#### [Task prompt]
In the data that follows, find each line containing "leaves" and copy it.

[Collected data]

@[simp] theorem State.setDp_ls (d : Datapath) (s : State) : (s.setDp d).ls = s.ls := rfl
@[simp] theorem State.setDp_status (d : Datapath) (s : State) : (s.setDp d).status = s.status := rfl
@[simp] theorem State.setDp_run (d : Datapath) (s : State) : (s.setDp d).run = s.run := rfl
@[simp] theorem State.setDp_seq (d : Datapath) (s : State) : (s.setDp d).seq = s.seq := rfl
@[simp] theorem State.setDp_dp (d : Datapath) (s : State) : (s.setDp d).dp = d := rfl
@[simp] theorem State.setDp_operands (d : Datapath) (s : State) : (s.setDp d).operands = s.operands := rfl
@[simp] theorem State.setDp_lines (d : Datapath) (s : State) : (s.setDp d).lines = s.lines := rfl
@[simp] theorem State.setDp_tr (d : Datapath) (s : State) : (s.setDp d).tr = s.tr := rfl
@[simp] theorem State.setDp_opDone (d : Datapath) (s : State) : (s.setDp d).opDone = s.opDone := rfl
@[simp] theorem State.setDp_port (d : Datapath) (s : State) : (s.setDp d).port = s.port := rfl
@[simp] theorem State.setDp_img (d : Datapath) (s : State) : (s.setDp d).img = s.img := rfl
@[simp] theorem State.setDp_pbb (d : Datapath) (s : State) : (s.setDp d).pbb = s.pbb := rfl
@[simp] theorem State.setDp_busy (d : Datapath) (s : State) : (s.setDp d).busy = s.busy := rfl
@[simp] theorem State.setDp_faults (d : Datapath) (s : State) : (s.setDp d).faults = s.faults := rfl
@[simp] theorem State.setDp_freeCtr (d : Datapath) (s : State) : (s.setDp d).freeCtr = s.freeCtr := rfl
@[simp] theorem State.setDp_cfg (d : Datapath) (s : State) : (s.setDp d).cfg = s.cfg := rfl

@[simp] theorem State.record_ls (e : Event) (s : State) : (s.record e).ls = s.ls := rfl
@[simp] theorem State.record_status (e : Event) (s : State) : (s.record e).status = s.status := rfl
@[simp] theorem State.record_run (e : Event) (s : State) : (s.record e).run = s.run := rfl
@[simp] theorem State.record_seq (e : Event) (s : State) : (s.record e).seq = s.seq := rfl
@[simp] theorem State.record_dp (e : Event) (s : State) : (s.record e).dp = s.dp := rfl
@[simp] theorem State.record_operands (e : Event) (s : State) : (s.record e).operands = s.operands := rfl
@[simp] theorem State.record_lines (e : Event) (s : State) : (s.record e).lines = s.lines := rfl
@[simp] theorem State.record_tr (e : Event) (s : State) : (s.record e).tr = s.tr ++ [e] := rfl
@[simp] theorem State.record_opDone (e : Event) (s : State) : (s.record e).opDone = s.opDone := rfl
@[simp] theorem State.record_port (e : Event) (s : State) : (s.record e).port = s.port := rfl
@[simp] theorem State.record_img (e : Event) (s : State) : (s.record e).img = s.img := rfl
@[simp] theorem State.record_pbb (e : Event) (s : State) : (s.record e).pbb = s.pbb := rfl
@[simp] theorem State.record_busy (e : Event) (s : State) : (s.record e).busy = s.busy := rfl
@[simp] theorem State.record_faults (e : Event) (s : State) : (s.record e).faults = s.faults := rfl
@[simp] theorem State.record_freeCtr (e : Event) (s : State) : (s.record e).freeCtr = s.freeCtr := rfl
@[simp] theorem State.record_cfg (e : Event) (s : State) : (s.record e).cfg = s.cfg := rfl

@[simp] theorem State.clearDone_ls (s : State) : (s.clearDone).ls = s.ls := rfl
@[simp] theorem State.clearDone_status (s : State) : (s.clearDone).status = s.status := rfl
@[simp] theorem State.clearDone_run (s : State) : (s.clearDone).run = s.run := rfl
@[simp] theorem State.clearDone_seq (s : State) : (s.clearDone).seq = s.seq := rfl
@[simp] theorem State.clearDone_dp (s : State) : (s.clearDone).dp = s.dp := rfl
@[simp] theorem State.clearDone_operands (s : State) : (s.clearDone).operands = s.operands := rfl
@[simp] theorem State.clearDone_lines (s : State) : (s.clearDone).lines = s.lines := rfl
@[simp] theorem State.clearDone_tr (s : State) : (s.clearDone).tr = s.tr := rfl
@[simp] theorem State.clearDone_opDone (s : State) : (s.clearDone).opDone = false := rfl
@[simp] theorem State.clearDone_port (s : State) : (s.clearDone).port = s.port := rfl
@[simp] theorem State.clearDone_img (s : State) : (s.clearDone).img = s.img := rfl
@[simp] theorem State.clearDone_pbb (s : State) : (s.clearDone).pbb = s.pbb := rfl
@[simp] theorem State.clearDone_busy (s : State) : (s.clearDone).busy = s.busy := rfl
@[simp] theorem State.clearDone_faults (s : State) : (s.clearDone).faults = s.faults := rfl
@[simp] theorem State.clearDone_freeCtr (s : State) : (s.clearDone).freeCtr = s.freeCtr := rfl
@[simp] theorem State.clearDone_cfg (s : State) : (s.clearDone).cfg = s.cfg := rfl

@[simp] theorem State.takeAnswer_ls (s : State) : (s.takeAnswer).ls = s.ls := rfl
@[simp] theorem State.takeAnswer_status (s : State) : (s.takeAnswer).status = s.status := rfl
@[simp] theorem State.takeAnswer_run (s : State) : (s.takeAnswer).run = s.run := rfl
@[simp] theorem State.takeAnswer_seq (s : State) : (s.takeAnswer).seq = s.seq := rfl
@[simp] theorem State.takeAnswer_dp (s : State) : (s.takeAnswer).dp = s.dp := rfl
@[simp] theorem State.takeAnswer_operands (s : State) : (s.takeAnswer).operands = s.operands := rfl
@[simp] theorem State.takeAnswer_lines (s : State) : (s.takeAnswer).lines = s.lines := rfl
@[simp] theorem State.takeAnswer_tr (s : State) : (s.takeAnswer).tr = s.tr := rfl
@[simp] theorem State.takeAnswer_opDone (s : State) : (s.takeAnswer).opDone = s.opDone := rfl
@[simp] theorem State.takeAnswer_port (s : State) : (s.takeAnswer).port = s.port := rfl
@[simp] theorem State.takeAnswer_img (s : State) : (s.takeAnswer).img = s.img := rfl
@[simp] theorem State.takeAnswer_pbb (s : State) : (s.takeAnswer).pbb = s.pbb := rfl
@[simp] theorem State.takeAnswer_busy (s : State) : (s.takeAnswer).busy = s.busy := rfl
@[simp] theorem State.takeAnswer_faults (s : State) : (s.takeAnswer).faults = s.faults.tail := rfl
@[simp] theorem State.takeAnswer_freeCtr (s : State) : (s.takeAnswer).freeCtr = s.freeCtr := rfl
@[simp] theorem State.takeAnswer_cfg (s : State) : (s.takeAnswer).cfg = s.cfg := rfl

* * *

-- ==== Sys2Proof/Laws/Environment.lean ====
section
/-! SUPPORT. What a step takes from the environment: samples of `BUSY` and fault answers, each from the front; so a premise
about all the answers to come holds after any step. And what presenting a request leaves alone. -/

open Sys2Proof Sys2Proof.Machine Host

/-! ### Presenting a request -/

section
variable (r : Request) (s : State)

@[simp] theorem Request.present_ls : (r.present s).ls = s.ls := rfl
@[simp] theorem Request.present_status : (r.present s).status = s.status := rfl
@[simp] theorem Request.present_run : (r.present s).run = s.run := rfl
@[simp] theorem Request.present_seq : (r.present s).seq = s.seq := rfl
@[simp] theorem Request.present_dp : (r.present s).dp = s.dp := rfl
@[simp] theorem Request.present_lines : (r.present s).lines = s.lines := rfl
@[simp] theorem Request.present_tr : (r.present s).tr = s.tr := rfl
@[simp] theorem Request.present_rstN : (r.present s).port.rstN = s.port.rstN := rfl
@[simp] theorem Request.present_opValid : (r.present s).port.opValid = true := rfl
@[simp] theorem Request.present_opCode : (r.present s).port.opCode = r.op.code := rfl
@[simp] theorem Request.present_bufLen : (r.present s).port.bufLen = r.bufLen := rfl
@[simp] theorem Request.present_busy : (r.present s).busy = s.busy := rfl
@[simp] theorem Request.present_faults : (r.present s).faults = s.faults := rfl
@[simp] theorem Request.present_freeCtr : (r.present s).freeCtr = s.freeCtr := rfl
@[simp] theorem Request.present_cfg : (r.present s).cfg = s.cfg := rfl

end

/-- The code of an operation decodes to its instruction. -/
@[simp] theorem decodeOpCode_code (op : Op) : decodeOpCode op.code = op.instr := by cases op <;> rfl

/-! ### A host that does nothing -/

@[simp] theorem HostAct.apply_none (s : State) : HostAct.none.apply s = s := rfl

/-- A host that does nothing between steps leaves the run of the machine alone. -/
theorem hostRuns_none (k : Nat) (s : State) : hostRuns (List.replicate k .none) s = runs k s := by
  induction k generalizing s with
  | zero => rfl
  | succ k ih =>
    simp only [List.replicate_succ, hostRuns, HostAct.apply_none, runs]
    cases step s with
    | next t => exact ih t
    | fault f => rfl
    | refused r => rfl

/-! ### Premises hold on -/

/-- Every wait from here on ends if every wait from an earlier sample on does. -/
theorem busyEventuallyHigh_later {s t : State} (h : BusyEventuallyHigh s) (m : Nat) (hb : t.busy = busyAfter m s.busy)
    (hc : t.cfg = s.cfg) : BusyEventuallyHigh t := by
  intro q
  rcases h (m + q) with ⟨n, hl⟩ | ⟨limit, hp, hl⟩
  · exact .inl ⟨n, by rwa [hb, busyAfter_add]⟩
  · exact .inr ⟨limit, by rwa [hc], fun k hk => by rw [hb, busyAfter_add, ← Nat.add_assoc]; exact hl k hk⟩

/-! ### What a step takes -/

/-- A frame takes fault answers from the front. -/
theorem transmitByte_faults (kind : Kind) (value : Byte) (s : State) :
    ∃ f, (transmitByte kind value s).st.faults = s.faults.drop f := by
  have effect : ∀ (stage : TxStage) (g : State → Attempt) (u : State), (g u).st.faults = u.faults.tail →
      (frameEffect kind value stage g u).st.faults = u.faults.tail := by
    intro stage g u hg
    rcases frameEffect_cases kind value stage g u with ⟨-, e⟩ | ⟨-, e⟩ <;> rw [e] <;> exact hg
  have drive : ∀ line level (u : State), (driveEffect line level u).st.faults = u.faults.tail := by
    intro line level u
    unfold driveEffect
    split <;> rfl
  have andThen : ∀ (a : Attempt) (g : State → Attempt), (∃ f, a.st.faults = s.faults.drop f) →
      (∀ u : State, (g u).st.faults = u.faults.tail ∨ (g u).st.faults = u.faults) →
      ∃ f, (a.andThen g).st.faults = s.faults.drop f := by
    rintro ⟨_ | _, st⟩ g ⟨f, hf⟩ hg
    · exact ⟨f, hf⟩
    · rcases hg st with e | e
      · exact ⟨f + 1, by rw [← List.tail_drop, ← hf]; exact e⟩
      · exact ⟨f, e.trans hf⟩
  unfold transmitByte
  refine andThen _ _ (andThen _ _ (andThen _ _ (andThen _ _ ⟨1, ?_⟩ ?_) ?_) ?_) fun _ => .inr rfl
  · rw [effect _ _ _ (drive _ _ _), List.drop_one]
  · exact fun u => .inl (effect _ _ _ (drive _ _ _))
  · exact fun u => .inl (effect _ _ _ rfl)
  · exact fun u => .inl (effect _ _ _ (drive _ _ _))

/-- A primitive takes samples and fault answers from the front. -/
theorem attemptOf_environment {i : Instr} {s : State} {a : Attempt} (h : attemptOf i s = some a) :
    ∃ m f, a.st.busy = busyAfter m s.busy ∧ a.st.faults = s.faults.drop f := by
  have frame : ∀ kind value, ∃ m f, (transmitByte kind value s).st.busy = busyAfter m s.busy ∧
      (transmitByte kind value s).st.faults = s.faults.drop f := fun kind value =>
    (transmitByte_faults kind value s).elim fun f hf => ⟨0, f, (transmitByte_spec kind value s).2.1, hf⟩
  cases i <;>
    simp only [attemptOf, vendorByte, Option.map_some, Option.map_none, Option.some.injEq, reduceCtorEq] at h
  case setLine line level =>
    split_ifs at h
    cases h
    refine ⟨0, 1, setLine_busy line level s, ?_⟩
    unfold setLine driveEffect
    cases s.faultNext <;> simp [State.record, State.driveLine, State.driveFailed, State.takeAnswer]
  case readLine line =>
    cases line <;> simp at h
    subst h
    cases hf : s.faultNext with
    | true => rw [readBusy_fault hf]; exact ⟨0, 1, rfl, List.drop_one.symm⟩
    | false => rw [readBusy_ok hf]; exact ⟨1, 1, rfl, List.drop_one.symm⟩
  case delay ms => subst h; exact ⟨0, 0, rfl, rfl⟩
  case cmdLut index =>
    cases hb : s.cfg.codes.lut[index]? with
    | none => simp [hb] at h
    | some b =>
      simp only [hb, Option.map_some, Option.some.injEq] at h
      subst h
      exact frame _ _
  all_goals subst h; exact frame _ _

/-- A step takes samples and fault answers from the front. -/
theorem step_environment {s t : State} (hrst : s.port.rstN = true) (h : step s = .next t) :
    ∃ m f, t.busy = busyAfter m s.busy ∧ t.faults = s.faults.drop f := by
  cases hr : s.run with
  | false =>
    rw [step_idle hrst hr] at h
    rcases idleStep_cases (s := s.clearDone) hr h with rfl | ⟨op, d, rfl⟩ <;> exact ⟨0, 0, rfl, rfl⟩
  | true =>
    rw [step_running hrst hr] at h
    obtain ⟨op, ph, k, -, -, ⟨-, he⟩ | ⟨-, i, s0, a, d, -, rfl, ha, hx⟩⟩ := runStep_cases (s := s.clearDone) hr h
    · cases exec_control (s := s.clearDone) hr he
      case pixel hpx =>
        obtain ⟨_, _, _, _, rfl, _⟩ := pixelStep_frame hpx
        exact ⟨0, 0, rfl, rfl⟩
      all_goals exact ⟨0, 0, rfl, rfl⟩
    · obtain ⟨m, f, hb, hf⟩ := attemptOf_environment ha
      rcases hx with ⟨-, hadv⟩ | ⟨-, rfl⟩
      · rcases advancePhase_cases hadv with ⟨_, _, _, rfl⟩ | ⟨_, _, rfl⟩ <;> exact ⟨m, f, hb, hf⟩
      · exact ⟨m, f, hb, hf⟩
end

#### [Task output]
about all the answers to come holds after any step. And what presenting a request leaves alone. -/
/-- A host that does nothing between steps leaves the run of the machine alone. -/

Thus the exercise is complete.